Collected data
========

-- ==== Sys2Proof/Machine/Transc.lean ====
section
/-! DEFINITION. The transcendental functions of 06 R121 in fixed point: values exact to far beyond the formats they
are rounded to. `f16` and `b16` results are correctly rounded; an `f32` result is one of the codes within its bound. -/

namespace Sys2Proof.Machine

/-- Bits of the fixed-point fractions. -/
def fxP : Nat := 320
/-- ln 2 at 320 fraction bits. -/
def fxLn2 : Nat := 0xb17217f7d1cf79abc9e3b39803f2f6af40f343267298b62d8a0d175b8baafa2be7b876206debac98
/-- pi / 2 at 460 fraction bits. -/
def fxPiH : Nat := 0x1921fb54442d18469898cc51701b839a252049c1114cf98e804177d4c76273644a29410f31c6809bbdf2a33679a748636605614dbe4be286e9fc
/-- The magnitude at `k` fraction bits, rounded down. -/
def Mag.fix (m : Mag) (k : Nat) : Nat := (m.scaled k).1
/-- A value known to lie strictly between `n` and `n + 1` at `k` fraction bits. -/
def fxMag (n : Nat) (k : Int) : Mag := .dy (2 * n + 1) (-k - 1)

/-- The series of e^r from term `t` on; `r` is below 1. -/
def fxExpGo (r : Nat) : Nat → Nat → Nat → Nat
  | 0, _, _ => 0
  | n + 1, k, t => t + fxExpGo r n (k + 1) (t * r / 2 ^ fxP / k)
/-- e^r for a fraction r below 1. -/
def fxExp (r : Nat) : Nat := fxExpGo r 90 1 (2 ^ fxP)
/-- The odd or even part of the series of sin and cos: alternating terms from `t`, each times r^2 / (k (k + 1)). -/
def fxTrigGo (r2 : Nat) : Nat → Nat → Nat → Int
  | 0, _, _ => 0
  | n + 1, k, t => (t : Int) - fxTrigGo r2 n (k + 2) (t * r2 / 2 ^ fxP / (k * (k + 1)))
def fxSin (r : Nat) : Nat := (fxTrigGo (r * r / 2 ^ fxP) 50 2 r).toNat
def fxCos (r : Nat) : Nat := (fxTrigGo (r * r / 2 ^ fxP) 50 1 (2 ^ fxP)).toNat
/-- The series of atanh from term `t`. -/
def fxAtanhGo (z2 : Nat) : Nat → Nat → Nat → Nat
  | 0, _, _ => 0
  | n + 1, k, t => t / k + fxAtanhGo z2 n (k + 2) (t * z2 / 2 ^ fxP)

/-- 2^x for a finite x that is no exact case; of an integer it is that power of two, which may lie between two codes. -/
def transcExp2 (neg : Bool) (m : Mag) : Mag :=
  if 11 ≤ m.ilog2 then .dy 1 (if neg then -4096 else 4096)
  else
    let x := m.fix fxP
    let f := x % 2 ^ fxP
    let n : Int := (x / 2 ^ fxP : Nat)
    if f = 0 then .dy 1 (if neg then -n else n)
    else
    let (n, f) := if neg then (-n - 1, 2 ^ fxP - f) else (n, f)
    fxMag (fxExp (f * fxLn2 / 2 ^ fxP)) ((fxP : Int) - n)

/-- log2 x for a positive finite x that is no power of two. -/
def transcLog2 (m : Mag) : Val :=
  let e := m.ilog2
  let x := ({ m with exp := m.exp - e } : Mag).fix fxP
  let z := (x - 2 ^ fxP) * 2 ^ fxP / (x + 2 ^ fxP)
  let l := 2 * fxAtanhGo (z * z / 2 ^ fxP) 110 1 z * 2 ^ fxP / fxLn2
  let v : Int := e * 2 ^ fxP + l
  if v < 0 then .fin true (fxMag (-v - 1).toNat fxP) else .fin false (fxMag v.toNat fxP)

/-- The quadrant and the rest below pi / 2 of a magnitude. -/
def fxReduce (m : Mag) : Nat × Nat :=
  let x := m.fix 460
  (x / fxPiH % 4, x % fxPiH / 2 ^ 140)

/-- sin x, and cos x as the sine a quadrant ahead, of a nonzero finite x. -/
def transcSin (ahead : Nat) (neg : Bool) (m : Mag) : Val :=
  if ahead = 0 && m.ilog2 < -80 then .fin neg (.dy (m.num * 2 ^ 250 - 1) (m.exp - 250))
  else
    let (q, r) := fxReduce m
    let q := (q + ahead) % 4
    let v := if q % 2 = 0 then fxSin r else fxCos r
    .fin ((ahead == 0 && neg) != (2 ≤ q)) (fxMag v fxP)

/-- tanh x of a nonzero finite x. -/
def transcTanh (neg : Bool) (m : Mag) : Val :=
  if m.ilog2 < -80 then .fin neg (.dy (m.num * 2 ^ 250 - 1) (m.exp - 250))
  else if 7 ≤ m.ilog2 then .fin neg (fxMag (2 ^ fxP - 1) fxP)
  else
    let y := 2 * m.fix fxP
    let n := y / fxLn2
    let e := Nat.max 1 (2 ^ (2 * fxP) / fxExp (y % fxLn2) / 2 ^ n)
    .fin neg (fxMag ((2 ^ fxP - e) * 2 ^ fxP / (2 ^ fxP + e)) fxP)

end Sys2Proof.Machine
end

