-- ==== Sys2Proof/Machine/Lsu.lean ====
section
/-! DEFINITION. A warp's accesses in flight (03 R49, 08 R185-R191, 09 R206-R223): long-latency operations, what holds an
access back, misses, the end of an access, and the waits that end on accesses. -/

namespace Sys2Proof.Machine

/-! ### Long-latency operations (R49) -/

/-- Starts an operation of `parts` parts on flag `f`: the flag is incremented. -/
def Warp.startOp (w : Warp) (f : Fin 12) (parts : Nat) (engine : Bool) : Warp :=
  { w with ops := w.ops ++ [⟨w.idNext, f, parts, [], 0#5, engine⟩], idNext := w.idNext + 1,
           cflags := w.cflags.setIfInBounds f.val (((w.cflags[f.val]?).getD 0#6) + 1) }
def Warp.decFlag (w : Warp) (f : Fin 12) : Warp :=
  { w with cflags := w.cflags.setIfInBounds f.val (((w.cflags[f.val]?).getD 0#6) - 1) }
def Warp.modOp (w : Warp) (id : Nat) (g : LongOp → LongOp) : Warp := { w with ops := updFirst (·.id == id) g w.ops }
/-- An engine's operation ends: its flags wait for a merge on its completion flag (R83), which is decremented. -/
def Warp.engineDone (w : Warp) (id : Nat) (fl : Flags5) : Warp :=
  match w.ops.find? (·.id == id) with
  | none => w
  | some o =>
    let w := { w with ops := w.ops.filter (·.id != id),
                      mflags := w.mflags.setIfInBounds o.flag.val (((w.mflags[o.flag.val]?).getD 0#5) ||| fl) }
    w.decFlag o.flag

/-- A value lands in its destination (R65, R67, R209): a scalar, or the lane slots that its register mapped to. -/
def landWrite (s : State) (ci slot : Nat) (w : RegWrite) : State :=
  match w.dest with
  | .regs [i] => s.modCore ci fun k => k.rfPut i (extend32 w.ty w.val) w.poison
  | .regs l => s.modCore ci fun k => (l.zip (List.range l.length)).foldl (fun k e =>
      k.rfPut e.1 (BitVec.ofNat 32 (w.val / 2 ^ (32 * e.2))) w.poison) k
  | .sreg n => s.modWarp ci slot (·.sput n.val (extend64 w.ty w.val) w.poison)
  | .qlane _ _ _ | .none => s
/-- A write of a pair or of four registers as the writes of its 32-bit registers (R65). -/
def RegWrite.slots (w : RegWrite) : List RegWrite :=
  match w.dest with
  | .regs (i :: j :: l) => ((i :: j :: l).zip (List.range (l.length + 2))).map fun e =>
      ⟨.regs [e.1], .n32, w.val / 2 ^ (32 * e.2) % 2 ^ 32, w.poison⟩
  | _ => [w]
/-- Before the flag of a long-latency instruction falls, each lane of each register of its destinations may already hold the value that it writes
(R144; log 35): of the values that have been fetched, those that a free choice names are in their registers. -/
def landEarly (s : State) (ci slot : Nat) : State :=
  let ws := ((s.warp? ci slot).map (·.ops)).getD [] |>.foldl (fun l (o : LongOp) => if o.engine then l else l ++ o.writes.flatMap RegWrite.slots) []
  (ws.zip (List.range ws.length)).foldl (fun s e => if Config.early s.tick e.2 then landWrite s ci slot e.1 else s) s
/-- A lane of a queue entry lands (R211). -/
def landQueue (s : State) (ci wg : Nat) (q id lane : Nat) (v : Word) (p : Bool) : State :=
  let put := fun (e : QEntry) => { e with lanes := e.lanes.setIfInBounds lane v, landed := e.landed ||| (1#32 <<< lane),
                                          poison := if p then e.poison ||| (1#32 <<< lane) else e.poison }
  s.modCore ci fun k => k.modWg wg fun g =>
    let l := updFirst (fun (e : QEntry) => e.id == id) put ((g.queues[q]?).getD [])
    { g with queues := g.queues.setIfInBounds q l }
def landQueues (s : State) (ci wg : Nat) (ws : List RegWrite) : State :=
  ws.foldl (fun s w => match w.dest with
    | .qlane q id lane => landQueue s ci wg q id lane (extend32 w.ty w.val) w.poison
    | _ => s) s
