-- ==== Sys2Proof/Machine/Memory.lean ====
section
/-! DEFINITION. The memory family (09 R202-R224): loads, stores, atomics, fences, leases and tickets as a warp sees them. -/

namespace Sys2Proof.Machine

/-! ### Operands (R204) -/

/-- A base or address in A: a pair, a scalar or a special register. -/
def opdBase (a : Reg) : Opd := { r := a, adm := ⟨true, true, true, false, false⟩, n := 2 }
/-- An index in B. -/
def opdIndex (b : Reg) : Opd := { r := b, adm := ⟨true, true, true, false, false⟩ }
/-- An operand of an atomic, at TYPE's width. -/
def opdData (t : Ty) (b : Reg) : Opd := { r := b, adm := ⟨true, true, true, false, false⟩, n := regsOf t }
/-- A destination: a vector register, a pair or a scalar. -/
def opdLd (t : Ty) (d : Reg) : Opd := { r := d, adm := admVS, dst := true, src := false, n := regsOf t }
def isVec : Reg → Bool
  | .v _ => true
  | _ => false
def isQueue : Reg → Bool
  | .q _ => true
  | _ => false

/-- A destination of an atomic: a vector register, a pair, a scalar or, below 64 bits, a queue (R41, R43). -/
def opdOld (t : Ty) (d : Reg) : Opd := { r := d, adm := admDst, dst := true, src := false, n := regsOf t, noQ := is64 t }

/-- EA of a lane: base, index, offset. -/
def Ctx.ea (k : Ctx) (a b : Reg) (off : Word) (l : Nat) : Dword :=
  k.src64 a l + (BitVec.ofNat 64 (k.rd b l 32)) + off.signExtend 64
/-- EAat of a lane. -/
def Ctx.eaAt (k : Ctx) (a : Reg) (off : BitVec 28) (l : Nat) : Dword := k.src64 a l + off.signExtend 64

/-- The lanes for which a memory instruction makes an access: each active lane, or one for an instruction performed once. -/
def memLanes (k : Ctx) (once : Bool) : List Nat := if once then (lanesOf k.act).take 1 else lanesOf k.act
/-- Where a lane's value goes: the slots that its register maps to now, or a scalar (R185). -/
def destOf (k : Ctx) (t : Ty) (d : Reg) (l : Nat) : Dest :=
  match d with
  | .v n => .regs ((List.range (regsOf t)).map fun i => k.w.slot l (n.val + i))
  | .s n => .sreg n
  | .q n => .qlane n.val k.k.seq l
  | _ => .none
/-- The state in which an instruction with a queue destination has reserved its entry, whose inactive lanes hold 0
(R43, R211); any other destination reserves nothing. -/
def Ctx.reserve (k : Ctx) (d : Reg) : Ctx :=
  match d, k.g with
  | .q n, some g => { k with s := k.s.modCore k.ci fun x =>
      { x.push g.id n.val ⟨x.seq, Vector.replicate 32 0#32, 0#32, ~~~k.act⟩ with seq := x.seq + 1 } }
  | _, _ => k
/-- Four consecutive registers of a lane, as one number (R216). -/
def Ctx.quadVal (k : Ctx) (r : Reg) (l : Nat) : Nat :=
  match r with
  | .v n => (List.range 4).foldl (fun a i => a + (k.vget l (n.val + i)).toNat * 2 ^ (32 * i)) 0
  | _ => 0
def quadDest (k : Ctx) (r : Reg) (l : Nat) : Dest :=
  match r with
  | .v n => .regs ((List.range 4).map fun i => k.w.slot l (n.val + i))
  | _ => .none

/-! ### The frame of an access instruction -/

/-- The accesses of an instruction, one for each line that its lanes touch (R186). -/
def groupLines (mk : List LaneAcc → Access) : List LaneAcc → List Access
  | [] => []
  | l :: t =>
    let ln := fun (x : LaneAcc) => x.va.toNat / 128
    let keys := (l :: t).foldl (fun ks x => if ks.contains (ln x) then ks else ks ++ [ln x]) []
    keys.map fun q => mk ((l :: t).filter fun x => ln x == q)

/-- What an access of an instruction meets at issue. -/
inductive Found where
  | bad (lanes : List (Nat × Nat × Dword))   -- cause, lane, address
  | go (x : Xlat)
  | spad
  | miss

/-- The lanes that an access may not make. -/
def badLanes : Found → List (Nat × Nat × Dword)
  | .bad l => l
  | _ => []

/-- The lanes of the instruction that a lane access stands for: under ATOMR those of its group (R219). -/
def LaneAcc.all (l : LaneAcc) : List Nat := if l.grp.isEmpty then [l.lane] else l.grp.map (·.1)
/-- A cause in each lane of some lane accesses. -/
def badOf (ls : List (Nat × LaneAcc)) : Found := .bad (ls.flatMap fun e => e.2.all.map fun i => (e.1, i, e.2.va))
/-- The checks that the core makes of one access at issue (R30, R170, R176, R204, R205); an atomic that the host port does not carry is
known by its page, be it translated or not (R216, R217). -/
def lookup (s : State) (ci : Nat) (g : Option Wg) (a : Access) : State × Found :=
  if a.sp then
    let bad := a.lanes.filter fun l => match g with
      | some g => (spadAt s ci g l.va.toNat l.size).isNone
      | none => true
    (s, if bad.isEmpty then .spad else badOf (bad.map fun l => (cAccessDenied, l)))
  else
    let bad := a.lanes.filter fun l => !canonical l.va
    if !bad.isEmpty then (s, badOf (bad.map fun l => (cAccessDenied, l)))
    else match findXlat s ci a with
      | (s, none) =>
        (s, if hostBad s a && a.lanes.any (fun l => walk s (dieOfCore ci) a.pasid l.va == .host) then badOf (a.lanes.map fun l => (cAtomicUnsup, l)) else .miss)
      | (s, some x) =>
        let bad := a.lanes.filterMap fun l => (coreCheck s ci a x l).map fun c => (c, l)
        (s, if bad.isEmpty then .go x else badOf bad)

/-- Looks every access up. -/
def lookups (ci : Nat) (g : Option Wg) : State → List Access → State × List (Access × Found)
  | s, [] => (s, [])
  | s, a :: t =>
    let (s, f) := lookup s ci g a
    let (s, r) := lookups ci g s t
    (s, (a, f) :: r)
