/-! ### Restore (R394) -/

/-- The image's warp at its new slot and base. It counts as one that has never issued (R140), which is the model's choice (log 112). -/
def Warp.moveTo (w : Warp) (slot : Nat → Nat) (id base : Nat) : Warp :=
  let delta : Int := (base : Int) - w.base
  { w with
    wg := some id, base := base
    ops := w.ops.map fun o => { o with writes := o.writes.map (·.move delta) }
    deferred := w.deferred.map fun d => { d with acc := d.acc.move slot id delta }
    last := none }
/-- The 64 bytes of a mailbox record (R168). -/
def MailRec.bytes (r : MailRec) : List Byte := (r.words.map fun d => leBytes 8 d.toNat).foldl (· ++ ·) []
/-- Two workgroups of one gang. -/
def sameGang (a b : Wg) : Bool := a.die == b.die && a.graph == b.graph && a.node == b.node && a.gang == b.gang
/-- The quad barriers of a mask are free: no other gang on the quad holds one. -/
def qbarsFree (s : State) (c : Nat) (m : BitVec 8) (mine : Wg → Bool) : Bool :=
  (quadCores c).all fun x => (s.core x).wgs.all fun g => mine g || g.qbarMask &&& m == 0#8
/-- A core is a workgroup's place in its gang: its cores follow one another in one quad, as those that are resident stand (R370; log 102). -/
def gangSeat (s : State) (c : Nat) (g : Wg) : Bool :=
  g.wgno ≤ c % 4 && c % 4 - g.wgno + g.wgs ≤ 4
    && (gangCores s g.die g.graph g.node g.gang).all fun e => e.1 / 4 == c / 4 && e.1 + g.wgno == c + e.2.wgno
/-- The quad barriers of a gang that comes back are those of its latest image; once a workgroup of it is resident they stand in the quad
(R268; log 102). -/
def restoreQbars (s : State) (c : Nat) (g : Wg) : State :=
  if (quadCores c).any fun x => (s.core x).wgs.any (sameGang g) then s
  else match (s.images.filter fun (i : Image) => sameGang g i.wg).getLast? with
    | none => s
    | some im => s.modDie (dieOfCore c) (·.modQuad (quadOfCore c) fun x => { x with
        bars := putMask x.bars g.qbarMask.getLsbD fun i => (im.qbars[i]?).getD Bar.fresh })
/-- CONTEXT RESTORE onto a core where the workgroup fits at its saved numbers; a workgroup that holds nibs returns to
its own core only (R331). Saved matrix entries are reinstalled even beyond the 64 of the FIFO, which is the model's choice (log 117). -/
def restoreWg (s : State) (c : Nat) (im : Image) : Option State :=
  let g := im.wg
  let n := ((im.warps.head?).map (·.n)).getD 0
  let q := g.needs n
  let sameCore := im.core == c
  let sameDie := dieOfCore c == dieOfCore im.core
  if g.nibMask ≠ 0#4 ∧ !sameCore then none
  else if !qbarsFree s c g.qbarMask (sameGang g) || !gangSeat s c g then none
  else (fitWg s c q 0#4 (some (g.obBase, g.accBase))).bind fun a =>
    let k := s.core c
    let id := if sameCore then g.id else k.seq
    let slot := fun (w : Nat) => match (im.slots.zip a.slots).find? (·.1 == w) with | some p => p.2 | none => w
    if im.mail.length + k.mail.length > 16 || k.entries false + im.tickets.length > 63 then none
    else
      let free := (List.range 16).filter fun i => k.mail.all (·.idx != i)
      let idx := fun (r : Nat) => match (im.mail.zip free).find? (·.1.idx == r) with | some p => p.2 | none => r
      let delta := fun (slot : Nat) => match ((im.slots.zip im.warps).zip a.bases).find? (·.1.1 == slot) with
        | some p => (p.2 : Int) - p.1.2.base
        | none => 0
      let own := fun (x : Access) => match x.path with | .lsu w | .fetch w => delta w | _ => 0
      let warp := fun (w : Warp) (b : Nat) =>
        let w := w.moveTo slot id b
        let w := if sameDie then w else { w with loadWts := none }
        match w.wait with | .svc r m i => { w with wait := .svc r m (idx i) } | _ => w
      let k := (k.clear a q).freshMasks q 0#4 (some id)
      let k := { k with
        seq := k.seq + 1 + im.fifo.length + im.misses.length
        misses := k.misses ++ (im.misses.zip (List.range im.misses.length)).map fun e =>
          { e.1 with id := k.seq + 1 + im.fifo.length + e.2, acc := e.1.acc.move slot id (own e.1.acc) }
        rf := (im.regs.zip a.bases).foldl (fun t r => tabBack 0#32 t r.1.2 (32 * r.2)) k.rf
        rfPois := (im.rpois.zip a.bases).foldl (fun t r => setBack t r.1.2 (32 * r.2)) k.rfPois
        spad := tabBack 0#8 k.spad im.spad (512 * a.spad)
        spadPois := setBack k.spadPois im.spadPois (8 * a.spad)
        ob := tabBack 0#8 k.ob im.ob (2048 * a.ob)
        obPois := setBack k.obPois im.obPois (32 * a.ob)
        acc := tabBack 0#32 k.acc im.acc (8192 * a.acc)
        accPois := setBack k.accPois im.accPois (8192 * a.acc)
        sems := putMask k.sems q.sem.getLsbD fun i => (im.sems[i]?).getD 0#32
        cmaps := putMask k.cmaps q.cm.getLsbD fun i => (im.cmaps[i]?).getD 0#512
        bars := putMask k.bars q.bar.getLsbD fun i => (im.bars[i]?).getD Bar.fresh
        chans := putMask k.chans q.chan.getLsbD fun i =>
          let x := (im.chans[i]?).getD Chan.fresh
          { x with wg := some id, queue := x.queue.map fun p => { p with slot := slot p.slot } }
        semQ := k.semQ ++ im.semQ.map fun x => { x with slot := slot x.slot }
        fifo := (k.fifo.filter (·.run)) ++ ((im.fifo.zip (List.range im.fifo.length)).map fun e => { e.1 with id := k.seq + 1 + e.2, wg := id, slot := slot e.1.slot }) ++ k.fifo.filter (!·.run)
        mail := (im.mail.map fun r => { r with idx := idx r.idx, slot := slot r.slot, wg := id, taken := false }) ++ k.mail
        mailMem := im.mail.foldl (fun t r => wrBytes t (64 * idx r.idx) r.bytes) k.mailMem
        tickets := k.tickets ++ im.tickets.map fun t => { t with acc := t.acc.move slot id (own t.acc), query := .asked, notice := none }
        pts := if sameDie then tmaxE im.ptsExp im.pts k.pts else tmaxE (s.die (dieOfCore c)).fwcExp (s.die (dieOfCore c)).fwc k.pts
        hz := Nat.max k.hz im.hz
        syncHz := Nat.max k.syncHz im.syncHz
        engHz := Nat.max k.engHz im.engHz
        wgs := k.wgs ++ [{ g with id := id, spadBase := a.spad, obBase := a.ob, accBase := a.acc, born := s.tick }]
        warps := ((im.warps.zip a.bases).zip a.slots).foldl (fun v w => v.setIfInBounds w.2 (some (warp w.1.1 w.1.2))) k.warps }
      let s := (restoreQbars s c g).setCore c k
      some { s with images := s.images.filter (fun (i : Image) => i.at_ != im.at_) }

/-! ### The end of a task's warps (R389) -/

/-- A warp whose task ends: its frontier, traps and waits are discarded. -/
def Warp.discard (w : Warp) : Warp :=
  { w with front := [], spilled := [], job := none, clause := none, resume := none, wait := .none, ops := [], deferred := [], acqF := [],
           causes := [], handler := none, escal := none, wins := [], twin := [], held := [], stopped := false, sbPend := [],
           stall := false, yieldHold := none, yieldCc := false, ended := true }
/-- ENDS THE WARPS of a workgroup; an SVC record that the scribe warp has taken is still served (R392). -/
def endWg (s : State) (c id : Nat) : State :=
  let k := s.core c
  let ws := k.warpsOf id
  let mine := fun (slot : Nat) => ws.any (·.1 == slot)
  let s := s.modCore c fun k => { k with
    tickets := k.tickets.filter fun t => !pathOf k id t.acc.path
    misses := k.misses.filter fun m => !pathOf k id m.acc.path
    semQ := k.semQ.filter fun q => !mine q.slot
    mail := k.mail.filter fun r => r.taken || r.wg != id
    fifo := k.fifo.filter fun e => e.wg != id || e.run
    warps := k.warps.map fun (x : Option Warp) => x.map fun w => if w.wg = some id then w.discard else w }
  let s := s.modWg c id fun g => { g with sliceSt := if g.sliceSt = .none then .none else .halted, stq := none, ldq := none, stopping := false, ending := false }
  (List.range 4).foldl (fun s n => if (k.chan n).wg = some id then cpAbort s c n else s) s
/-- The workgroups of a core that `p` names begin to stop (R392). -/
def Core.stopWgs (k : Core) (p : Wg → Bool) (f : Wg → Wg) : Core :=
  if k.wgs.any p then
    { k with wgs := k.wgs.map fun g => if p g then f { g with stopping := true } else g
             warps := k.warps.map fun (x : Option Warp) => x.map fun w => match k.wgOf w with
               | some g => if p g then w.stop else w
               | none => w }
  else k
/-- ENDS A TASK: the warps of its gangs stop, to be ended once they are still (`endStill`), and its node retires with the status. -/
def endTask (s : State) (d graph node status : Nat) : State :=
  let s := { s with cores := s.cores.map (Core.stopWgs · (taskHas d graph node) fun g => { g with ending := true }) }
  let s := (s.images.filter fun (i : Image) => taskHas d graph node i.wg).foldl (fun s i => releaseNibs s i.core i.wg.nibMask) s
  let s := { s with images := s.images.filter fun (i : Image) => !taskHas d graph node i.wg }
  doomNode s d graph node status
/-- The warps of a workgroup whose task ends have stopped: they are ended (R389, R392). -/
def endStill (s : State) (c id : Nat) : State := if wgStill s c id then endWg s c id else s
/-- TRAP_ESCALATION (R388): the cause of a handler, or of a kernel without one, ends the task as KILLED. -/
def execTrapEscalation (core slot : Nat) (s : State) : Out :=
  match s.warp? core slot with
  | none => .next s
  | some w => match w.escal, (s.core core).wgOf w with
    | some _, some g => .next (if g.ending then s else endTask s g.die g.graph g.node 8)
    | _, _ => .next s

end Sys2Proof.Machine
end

========

» **Exercise directions**
Would you copy, unchanged, the stretch of the records above that begins at the line containing "let warp := fun (w : Warp) (b : Nat) =>" and ends at the line containing "acc := e.1.acc.move", and only that?

» **Reply**
      let warp := fun (w : Warp) (b : Nat) =>
        let w := w.moveTo slot id b
        let w := if sameDie then w else { w with loadWts := none }
        match w.wait with | .svc r m i => { w with wait := .svc r m (idx i) } | _ => w
      let k := (k.clear a q).freshMasks q 0#4 (some id)
      let k := { k with
        seq := k.seq + 1 + im.fifo.length + im.misses.length
        misses := k.misses ++ (im.misses.zip (List.range im.misses.length)).map fun e =>
          { e.1 with id := k.seq + 1 + im.fifo.length + e.2, acc := e.1.acc.move slot id (own e.1.acc) }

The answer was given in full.